Could you reproduce the lines below from the one with "((s.ch m).phase ≠" through the one with "s.busy m = true →"? Keep both ends and add nothing.

-=-=-=-=-

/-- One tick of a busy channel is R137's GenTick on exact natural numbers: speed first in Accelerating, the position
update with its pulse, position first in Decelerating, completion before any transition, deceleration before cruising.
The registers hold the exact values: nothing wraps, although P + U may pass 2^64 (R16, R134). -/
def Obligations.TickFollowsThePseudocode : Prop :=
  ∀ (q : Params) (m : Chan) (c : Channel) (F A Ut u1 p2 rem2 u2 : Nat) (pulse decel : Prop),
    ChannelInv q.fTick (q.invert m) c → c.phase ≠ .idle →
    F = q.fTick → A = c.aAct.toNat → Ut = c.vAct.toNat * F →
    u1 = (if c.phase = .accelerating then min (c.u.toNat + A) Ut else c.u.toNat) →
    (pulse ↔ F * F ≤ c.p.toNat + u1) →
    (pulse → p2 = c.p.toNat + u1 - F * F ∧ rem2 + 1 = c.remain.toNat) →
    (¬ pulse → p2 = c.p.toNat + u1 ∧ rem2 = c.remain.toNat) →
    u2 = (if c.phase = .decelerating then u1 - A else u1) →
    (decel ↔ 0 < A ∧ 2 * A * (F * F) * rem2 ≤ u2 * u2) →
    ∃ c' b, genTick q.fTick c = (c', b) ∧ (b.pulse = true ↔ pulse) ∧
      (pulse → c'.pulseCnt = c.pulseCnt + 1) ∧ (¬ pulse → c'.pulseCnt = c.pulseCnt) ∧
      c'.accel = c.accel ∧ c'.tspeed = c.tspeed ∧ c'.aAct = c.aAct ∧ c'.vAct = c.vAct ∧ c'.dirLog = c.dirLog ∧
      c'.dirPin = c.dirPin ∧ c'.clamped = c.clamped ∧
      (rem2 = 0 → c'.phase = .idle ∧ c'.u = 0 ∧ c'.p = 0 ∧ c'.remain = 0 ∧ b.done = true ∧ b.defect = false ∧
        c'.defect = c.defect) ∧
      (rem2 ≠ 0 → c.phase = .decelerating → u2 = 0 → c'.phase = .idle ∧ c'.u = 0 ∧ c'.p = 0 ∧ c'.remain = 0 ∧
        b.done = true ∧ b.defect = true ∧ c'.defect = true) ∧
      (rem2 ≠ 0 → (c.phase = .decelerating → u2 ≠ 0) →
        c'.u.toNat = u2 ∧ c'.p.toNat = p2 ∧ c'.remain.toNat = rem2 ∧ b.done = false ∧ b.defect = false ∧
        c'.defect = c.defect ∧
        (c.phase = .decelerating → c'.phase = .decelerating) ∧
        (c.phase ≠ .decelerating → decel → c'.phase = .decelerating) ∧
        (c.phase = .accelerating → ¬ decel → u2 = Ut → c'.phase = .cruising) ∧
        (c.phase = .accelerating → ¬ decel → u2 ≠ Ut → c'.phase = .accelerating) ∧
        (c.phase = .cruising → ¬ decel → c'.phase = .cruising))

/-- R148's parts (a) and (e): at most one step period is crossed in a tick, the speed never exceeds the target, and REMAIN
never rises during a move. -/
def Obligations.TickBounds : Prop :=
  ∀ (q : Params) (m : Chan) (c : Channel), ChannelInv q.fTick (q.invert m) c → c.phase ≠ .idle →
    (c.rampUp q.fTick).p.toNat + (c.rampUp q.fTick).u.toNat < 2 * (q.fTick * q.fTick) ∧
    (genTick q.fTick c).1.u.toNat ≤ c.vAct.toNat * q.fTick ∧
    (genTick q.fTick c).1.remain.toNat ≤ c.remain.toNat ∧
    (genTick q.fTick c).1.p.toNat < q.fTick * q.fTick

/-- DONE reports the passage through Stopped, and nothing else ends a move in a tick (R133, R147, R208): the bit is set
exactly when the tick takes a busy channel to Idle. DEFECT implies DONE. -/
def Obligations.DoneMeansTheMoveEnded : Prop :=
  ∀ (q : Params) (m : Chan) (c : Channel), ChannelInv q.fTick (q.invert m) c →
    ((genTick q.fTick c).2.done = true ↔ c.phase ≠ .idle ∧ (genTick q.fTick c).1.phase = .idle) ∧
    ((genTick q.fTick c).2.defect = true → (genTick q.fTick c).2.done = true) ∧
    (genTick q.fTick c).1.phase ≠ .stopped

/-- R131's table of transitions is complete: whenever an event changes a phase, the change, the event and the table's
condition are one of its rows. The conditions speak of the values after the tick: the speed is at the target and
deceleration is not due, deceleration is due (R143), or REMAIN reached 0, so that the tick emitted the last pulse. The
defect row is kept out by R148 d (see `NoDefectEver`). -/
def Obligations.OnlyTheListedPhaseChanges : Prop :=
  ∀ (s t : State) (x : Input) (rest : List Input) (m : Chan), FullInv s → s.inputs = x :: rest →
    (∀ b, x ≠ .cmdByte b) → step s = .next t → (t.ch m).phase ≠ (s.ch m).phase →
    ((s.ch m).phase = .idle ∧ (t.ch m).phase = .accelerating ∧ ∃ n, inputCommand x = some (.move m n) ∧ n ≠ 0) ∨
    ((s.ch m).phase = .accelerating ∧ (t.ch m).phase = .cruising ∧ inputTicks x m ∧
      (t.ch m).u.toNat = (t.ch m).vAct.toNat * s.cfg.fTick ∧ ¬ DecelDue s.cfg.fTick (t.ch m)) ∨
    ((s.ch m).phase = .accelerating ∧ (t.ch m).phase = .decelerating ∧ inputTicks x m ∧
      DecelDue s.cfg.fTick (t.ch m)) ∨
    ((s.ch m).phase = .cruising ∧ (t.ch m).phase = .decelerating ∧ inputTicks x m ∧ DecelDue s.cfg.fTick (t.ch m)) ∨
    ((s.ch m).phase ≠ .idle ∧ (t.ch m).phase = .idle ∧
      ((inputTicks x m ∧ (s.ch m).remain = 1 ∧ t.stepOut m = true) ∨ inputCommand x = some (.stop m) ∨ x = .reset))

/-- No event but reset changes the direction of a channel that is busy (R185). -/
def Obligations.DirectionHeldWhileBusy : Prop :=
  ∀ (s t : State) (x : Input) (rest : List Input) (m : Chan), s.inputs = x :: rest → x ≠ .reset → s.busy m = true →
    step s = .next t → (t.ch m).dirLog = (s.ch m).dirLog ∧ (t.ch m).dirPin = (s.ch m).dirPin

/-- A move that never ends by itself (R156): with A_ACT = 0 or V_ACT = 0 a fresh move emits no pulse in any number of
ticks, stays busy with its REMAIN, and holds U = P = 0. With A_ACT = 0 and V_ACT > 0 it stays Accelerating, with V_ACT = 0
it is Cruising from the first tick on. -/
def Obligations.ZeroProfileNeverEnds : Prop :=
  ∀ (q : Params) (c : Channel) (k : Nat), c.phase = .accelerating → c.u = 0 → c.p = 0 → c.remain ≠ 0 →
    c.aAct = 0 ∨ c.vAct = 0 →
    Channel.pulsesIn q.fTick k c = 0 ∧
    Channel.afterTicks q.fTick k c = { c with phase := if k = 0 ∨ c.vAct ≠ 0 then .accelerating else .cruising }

-=-=-=-=-

- [EXERCISE RESPONSE]
    ((s.ch m).phase ≠ .idle ∧ (t.ch m).phase = .idle ∧
      ((inputTicks x m ∧ (s.ch m).remain = 1 ∧ t.stepOut m = true) ∨ inputCommand x = some (.stop m) ∨ x = .reset))

/-- No event but reset changes the direction of a channel that is busy (R185). -/
def Obligations.DirectionHeldWhileBusy : Prop :=
  ∀ (s t : State) (x : Input) (rest : List Input) (m : Chan), s.inputs = x :: rest → x ≠ .reset → s.busy m = true →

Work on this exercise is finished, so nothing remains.